(Stored data)

___

/-- `SUBST` (R161): the S-boxes on `DIN[0][15:0] ‖ DIN[1]`; `DOUT[1..7]` keep their values. -/
def Obligations.SubstShowsTheSboxes : Prop :=
  ∀ s : State, (s.din.get 0).marked = true → (s.din.get 1).marked = true → ∃ t, exec .subst s = .next t ∧
    (t.dout.get 0).marked = true ∧
    SubstitutedTo Config.sboxRom ((wordsOf s.din 0).extractLsb' 0 16 ++ wordsOf s.din 1) (wordsOf t.dout 0) ∧
    (∀ j : Fin 8, 1 ≤ j.val → t.dout.get j = s.dout.get j) ∧ t = ends 0#4 { s with dout := t.dout }

/-- No command reads an even `KS` word (R118): whatever stands in them, every command does the same to all else. -/
def Obligations.EvenKeyWordsAreNeverRead : Prop :=
  ∀ (i : Instr) (s : State) (k : RegFile), (∀ l : Fin 4, k.get (oddIdx l) = s.ks.get (oddIdx l)) →
    ∃ t t', exec i s = .next t ∧ exec i { s with ks := k } = .next t' ∧ t' = { t with ks := t'.ks } ∧
      ∀ l : Fin 4, t'.ks.get (oddIdx l) = t.ks.get (oddIdx l)

/-- What a command may write (R22 to R27): no command writes `DIN`, and each other file, table and flag changes under
the commands its rule names alone. -/
def Obligations.CommandsWriteOnlyTheirFiles : Prop :=
  ∀ (i : Instr) (s t : State), exec i s = .next t →
    t.din = s.din ∧ (t.dout ≠ s.dout → i ∈ [.permFwd, .permInv, .encrypt, .decrypt, .expand, .subst]) ∧
    (t.ks ≠ s.ks → i = .deriveKey) ∧ (t.ms ≠ s.ms → i = .segment 32) ∧ (t.pt ≠ s.pt → i = .gen) ∧
    (t.pti ≠ s.pti → i ∈ [.gen, .invert]) ∧ (t.tv ≠ s.tv → i ∈ [.gen, .invert, .verify] ∧ t.tv = true) ∧
    (t.draws ≠ s.draws → i = .gen) ∧ t.program = s.program ∧ t.schedule = s.schedule ∧ t.readLog = s.readLog

/-! ### Datapath laws -/

/-- R102: `apply` in its sequence form and in its word form, for every table. -/
def Obligations.ApplyMovesBitsByTheTable : Prop :=
  ∀ (x : Block) (t : Table) (i : Fin 64),
    (applyTable x t).getMsbD i.val = x.getMsbD (t i).val ∧
    (applyTable x t).getLsbD (63 - i.val) = x.getLsbD (63 - (t i).val)

/-- R105: mutual inverses are exactly the bijections with their inverse, and the relation is symmetric. -/
def Obligations.MutualInverseIsTheInverseOfABijection : Prop :=
  ∀ t u : Table, (mutualInverse t u ↔ isBijection t ∧ u = inverseOf t) ∧
    (mutualInverse t u → (∀ i, t (u i) = i) ∧ isBijection u)

/-- R104: `inverseOf(T)` is the one table that inverts a bijection. -/
def Obligations.InverseOfABijectionIsUnique : Prop :=
  ∀ t : Table, isBijection t → (∀ i, inverseOf t (t i) = i) ∧ ∀ u : Table, (∀ i, u (t i) = i) → u = inverseOf t

/-- R106: applying mutual inverses one after the other, in either order, gives the block back. -/
def Obligations.InverseTablesUndoEachOther : Prop :=
  ∀ (t u : Table) (x : Block), mutualInverse t u → applyTable (applyTable x t) u = x ∧ applyTable (applyTable x u) t = x

/-- R109: the expander selects the mapped bits, in its sequence form and its word form, for every map. -/
def Obligations.ExpanderSelectsTheMappedBits : Prop :=
  ∀ (e : ExpMap) (r : Word), ExpandedTo e r (expander e r) ∧
    ∀ j : Fin 48, (expander e r).getMsbD j.val = r.getMsbD (e j).val

/-- R110: the S-box array looks each chunk up by its outer and inner bits, for every ROM. -/
def Obligations.SboxesLookUpEachChunk : Prop :=
  ∀ (sbox : SboxRom) (x : Expanded), SubstitutedTo sbox x (substitute sbox x)

/-- R113: the expander is linear, so the round function is `S(E(r ^ k))`. -/
def Obligations.ExpanderIsLinear : Prop :=
  ∀ (e : ExpMap) (sbox : SboxRom) (r k : Word),
    expander e r ^^^ expander e k = expander e (r ^^^ k) ∧ roundF e sbox r k = substitute sbox (expander e (r ^^^ k))

/-- R116: the reorder mux is an involution (gather and scatter agree) and inverts the pairing, as in R116's check. -/
def Obligations.ReorderInvertsThePairing : Prop :=
  (∀ j, reordIdx (reordIdx j) = j) ∧
  (∀ (u v : Segments), (∀ j, v (reordIdx j) = u j) → v = reorder u) ∧
  (∀ (u w : Segments), (∀ b : Fin 4, u (evenIdx b) = w (pairA b) ∧ u (oddIdx b) = w (pairC b)) → reorder u = w) ∧
  ∀ w : Segments, reorder ![w 0, w 2, w 1, w 3, w 4, w 6, w 5, w 7] = w

/-- R117: the decrypt pair undoes the encrypt pair for any function in the place of the round function. -/
def Obligations.DecryptPairUndoesEncryptPair : Prop :=
  ∀ (f : Word → Word → Word) (l r k : Word),
    decPair f (firstHalf (encPair f l r k)) (secondHalf (encPair f l r k)) k = l ++ r

/-- R101, with the packing of R58: the word view of a message, its bytes and its 256-bit sequence. -/
def Obligations.BytesPackBigEndian : Prop :=
  ∀ (m : Fin 32 → BitVec 8) (k : Fin 32),
    (packBytes m ⟨k.val / 4, by omega⟩).extractLsb' (24 - 8 * (k.val % 4)) 8 = m k ∧
    (∀ t : Fin 8, messageBit (packBytes m) ⟨8 * k.val + t.val, by omega⟩ = (m k).getLsbD (7 - t.val)) ∧
    unpackBytes (packBytes m) = m ∧ ∀ w : Segments, packBytes (unpackBytes w) = w

/-! ### The host window -/

/-- R51: the register map. Each listed offset names its register and every other offset names none. -/
def Obligations.RegisterMapIsExact : Prop :=
  (∀ (off : Nat) (r : Reg), regAt off = some r ↔ off = regOffset r) ∧ ∀ off : Nat, (regAt off).isSome = true ↔ Mapped off

/-- R52: the five checks of an access, in their order; a faulting access changes nothing of the engine but `FAULT`, and
an access that passes them all does not fault. -/
def Obligations.AccessChecksComeInOrder : Prop :=
  ∀ (s : State) (off size : Nat) (v : Word) (op : HostOp),
    op = .read (Config.base + off) size ∨ op = .write (Config.base + off) size v →
    (size ≠ 4 → hostAccess op s = faulted .busError s) ∧
    (size = 4 → off % 4 ≠ 0 → hostAccess op s = faulted .busError s) ∧
    (size = 4 → off % 4 = 0 → ¬ Mapped off → hostAccess op s = faulted .busError s) ∧
    (size = 4 → Mapped off → s.busy = true →
      ¬ (op = .read (Config.base + off) size ∧ (off = 0x004 ∨ off = 0x008)) →
      hostAccess op s = faulted .hostProtocol s) ∧
    (size = 4 → Mapped off → s.busy = false → op = .read (Config.base + off) size → CellUndefined s off →
      hostAccess op s = faulted .unwrittenRead s) ∧
    (size = 4 → Mapped off → (s.busy = false ∨ off = 0x004 ∨ off = 0x008) → op = .read (Config.base + off) size →
      ¬ CellUndefined s off → (hostAccess op s).fault = s.fault) ∧
    (size = 4 → Mapped off → s.busy = false → op = .write (Config.base + off) size v →
      (hostAccess op s).fault = s.fault)

/-- What each register reads as, that a read has no side effect, and that a second read returns the same (R53). That the
value read is reported in `readLog` is log entry 12. -/
def Obligations.HostReadsReturnTheRegister : Prop :=
  (∀ (s : State) (addr : Nat) (log : List Word), hostRead { s with readLog := log } addr 4 = hostRead s addr 4) ∧
  ∀ s : State, ∃ got : Word → State, (∀ v, got v = { s with readLog := v :: s.readLog }) ∧
    (∃ v, hostAccess (.read (Config.base + 0x004) 4) s = got v ∧
      v.toNat = 8 * s.tv.toNat + 4 * s.err.toNat + 2 * s.done.toNat + s.busy.toNat) ∧
    (∃ v, hostAccess (.read (Config.base + 0x008) 4) s = got v ∧ v.toNat = s.errcode.toNat) ∧
    (s.busy = false →
      hostAccess (.read (Config.base + 0x000) 4) s = got 0#32 ∧
      (∀ j : Fin 8,
        ((s.din.get j).marked = true → hostAccess (.read (Config.base + (0x040 + 4 * j.val)) 4) s = got (wordsOf s.din j)) ∧
        ((s.dout.get j).marked = true → hostAccess (.read (Config.base + (0x060 + 4 * j.val)) 4) s = got (wordsOf s.dout j)) ∧
        ((s.ks.get j).marked = true → hostAccess (.read (Config.base + (0x080 + 4 * j.val)) 4) s = got (wordsOf s.ks j)) ∧
        ((s.ms.get j).marked = true → hostAccess (.read (Config.base + (0x0A0 + 4 * j.val)) 4) s = got (wordsOf s.ms j))) ∧
      ∀ i : Fin 64,
        ((s.pt.get i).marked = true → hostAccess (.read (Config.base + (0x100 + 4 * i.val)) 4) s =
          got (BitVec.ofNat 32 (tableOf s.pt i).val)) ∧
        ((s.pti.get i).marked = true → hostAccess (.read (Config.base + (0x200 + 4 * i.val)) 4) s =
          got (BitVec.ofNat 32 (tableOf s.pti i).val)))

/-- R54, R55, R56: what a host write does to each register but `CMD`, with nothing else changed. -/
def Obligations.HostWritesStoreOrAreIgnored : Prop :=
  ∀ (s : State) (v : Word), s.busy = false →
    (∀ j : Fin 8,
      hostAccess (.write (Config.base + (0x040 + 4 * j.val)) 4 v) s =
        { s with din := s.din.set j.val { value := v, marked := true } j.isLt } ∧
      hostAccess (.write (Config.base + (0x080 + 4 * j.val)) 4 v) s =
        { s with ks := s.ks.set j.val { value := v, marked := true } j.isLt } ∧
      hostAccess (.write (Config.base + (0x0A0 + 4 * j.val)) 4 v) s =
        { s with ms := s.ms.set j.val { value := v, marked := true } j.isLt } ∧
      hostAccess (.write (Config.base + (0x060 + 4 * j.val)) 4 v) s = s) ∧
    hostAccess (.write (Config.base + 0x004) 4 v) s = s ∧ hostAccess (.write (Config.base + 0x008) 4 v) s = s ∧
    ∀ i : Fin 64,
      hostAccess (.write (Config.base + (0x100 + 4 * i.val)) 4 v) s =
        { s with pt := s.pt.set i.val { value := v.setWidth 6, marked := true } i.isLt, tv := false } ∧
      hostAccess (.write (Config.base + (0x200 + 4 * i.val)) 4 v) s =
        { s with pti := s.pti.set i.val { value := v.setWidth 6, marked := true } i.isLt, tv := false }

/-- R57: while the engine is busy, an access to a mapped offset other than a read of `STATUS` or `ERRCODE` faults. -/
def Obligations.BusyAccessFaults : Prop :=
  ∀ (s : State) (off : Nat) (v : Word), s.busy = true → Mapped off →
    hostAccess (.write (Config.base + off) 4 v) s = faulted .hostProtocol s ∧
    (off ≠ 0x004 → off ≠ 0x008 → hostAccess (.read (Config.base + off) 4) s = faulted .hostProtocol s) ∧
    ((off = 0x004 ∨ off = 0x008) → (hostAccess (.read (Config.base + off) 4) s).fault = s.fault)

/-- R60: reads change nothing but what the environment and the fault record note of them; a write of any register but
`CMD` and the tables, made twice, is the write made once, and leaves the status alone; a table write clears TV; a `CMD`
write issues the command (R75). What a read is reported in is log entry 12. -/
def Obligations.HostAccessSideEffects : Prop :=
  (∀ (s : State) (addr size : Nat), ∃ log f, hostAccess (.read addr size) s = { s with readLog := log, fault := f }) ∧
  (∀ (s : State) (off : Nat) (v : Word), Mapped off → off ≠ 0x000 → off < 0x100 →
    ∀ t, t = hostAccess (.write (Config.base + off) 4 v) s →
      hostAccess (.write (Config.base + off) 4 v) t = t ∧ statusWord t = statusWord s ∧ t.errcode = s.errcode ∧
      t.pend = s.pend) ∧
  (∀ (s : State) (off : Nat) (v : Word), Mapped off → 0x100 ≤ off → s.busy = false →
    ∀ t, t = hostAccess (.write (Config.base + off) 4 v) s →
      t.tv = false ∧ t.busy = s.busy ∧ t.done = s.done ∧ t.err = s.err ∧ t.errcode = s.errcode ∧ t.pend = s.pend) ∧
  ∀ (s : State) (v : Word), s.busy = false → hostAccess (.write (Config.base + 0x000) 4 v) s =
    { s with pend := some v, busy := true, done := false, err := false, errcode := 0#4 }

___

# [What needs to be done]
Write out only the lines from the very start of the entries above to the line that includes "exec .subst s = .next t ∧", both ends included, each one unchanged.

# [Exercise response]
/-- `SUBST` (R161): the S-boxes on `DIN[0][15:0] ‖ DIN[1]`; `DOUT[1..7]` keep their values. -/
def Obligations.SubstShowsTheSboxes : Prop :=
  ∀ s : State, (s.din.get 0).marked = true → (s.din.get 1).marked = true → ∃ t, exec .subst s = .next t ∧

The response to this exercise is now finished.